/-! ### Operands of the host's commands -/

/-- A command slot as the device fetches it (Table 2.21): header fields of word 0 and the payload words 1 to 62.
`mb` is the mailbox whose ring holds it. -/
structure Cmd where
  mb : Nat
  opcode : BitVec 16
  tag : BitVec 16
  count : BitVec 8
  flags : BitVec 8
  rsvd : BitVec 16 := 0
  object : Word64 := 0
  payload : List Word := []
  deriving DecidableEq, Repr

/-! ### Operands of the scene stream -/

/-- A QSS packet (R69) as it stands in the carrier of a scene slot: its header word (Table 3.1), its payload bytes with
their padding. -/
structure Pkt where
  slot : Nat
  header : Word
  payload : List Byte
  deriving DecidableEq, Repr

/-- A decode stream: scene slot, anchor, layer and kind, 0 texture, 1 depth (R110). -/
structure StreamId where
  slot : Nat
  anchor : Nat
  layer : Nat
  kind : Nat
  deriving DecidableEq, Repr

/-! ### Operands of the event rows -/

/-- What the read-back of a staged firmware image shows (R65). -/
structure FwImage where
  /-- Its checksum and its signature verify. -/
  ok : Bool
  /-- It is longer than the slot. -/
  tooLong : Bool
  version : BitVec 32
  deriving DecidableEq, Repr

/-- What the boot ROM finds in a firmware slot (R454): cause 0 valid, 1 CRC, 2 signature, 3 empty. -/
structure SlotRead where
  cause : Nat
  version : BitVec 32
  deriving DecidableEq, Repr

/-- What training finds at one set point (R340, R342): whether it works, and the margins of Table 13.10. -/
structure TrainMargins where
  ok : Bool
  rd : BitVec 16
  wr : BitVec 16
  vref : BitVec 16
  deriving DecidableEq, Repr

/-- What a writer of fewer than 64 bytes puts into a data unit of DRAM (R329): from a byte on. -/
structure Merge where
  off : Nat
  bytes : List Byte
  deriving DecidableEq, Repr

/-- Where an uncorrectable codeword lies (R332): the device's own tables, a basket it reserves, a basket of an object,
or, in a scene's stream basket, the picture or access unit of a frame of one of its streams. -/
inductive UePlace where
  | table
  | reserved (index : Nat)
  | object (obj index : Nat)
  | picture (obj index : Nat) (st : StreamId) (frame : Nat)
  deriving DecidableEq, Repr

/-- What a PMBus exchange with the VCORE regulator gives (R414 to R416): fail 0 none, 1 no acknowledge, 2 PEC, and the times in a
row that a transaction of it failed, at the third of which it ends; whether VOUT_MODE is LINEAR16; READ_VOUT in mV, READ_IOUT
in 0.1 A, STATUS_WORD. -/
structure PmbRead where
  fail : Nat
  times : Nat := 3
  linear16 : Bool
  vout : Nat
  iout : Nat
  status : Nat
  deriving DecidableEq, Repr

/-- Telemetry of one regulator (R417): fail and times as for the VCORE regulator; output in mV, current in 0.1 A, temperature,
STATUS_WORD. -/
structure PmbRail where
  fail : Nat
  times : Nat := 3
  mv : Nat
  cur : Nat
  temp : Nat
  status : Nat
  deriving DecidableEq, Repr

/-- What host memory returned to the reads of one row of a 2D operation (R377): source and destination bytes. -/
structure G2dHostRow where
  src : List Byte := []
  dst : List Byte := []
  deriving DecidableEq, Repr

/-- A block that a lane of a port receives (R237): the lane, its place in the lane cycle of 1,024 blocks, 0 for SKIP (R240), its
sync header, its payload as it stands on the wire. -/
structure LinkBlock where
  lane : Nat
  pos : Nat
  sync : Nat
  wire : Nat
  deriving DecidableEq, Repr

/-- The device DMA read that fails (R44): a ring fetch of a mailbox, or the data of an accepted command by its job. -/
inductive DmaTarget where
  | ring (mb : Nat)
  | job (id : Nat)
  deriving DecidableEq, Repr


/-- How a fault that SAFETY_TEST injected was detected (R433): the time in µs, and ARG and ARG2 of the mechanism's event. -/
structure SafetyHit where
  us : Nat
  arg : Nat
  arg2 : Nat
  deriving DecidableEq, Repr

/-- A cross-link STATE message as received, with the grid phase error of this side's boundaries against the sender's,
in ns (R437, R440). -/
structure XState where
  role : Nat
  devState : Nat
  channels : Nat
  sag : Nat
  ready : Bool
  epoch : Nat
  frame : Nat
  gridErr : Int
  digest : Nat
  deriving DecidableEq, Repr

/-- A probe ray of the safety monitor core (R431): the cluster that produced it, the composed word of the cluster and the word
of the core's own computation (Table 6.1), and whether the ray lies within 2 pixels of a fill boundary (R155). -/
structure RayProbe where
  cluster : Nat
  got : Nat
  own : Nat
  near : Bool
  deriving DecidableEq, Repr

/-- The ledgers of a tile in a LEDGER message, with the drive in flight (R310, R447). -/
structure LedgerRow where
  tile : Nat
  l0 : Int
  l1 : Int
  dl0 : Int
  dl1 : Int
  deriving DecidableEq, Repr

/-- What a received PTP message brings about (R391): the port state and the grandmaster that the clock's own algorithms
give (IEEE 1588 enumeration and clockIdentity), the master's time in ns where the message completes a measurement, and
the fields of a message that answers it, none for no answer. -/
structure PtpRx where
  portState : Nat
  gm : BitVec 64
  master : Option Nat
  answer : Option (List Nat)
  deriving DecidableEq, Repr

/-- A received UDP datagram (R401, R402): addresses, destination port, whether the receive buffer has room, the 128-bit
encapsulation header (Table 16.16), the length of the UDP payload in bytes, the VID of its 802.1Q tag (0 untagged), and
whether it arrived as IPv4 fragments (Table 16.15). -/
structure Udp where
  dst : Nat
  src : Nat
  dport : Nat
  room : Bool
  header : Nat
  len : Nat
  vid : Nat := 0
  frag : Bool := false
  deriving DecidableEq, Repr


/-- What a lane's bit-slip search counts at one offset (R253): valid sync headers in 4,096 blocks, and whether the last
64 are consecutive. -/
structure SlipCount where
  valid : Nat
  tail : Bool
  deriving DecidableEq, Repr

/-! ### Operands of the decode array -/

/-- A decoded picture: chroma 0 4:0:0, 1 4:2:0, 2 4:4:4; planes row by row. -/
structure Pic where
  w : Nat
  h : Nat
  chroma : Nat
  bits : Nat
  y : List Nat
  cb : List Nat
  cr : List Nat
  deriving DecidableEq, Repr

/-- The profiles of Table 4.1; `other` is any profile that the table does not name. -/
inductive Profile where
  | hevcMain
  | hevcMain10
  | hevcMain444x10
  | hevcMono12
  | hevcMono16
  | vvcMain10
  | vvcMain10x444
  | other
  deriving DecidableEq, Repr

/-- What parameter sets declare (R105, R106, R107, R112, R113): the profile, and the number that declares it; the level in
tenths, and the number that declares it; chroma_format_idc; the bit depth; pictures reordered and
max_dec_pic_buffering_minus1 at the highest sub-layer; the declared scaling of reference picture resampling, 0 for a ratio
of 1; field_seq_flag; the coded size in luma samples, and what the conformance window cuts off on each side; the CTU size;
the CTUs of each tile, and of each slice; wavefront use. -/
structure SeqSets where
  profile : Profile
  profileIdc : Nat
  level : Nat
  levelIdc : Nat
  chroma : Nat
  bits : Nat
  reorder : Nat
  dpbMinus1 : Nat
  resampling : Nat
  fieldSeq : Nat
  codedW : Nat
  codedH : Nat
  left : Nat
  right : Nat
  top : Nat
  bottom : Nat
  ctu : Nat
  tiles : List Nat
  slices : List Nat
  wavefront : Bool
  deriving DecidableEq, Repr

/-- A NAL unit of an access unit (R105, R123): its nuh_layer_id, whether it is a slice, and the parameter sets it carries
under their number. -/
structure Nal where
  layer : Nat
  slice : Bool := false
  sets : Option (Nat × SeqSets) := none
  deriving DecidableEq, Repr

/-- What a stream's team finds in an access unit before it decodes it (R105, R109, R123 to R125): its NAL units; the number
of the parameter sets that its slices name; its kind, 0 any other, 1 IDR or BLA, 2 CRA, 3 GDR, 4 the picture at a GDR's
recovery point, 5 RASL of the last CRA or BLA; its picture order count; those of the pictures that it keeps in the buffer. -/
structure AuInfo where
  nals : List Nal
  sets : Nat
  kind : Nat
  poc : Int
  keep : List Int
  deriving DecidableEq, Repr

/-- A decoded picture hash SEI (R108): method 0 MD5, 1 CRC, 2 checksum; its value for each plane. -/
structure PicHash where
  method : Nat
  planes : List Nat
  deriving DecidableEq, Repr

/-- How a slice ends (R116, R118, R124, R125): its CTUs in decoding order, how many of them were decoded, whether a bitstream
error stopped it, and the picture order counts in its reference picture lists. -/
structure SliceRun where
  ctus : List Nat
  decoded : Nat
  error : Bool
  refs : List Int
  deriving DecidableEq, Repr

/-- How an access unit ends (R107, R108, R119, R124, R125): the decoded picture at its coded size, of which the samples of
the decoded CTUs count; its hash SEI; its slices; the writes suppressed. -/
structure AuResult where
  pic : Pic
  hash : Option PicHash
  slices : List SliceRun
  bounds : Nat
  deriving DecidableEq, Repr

--------------------------------------------------

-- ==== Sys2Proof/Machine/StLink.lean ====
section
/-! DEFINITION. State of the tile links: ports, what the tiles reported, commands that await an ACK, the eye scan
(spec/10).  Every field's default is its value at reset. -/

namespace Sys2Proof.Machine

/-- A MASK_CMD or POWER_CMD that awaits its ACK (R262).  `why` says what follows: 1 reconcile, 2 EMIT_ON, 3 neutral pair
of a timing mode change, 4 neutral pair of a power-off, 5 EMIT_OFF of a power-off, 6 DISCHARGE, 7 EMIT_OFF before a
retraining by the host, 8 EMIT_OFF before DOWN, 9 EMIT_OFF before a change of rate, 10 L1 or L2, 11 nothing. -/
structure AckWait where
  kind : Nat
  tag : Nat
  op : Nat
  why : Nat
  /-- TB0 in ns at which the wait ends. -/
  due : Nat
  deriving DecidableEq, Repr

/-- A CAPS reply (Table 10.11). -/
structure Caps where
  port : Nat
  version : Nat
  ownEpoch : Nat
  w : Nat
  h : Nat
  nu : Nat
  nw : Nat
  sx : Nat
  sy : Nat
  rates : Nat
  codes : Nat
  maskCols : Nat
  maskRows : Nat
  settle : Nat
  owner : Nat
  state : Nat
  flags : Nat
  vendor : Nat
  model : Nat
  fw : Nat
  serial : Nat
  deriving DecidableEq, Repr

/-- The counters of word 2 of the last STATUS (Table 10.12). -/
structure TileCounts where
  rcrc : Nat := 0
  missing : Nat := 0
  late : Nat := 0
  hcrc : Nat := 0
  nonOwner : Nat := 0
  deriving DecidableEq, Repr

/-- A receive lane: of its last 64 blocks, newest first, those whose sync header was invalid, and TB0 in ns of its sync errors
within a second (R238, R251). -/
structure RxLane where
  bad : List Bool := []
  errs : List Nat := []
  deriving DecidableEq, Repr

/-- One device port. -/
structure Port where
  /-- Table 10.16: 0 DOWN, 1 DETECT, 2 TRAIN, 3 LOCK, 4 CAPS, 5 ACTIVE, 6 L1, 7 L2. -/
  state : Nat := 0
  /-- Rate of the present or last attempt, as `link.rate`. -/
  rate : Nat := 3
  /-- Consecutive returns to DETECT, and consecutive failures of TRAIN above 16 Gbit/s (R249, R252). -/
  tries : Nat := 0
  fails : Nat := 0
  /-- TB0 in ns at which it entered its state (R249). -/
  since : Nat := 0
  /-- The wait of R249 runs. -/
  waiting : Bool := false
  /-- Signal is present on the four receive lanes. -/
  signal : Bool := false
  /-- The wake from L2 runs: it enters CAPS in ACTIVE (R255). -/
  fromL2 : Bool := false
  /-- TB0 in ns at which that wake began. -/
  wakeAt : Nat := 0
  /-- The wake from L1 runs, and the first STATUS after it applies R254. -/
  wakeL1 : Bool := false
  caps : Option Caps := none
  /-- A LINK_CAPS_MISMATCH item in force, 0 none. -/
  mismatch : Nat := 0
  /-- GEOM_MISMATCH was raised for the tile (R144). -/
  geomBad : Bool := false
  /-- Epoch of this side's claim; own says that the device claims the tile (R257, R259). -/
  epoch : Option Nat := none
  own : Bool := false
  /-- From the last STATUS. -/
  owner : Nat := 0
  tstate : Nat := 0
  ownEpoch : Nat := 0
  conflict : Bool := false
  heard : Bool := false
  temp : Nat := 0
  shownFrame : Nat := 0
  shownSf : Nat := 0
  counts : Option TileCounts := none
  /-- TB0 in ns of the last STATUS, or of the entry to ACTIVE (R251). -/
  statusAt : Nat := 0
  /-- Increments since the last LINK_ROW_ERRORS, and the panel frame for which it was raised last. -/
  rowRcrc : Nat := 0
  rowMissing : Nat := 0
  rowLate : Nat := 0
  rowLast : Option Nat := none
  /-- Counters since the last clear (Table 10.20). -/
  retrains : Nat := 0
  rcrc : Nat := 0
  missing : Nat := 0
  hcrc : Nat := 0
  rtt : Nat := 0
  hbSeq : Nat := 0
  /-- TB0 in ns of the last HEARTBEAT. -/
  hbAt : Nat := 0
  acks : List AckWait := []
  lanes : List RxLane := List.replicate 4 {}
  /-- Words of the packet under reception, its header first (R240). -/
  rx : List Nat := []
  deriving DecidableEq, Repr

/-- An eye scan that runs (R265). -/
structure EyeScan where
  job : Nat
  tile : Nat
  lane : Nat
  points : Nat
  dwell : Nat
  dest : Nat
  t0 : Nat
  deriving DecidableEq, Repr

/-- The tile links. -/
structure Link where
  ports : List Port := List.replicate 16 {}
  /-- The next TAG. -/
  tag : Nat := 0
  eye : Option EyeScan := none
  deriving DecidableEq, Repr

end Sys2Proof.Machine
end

--------------------------------------------------

From the material above, set down exactly the lines starting at the one with "ACTIVE (R255). -/" and ending at the one with "geomBad : Bool := false", end lines included.

  /-- The wake from L2 runs: it enters CAPS in ACTIVE (R255). -/
  fromL2 : Bool := false
  /-- TB0 in ns at which that wake began. -/
  wakeAt : Nat := 0
  /-- The wake from L1 runs, and the first STATUS after it applies R254. -/
  wakeL1 : Bool := false
  caps : Option Caps := none
  /-- A LINK_CAPS_MISMATCH item in force, 0 none. -/
  mismatch : Nat := 0
  /-- GEOM_MISMATCH was raised for the tile (R144). -/
  geomBad : Bool := false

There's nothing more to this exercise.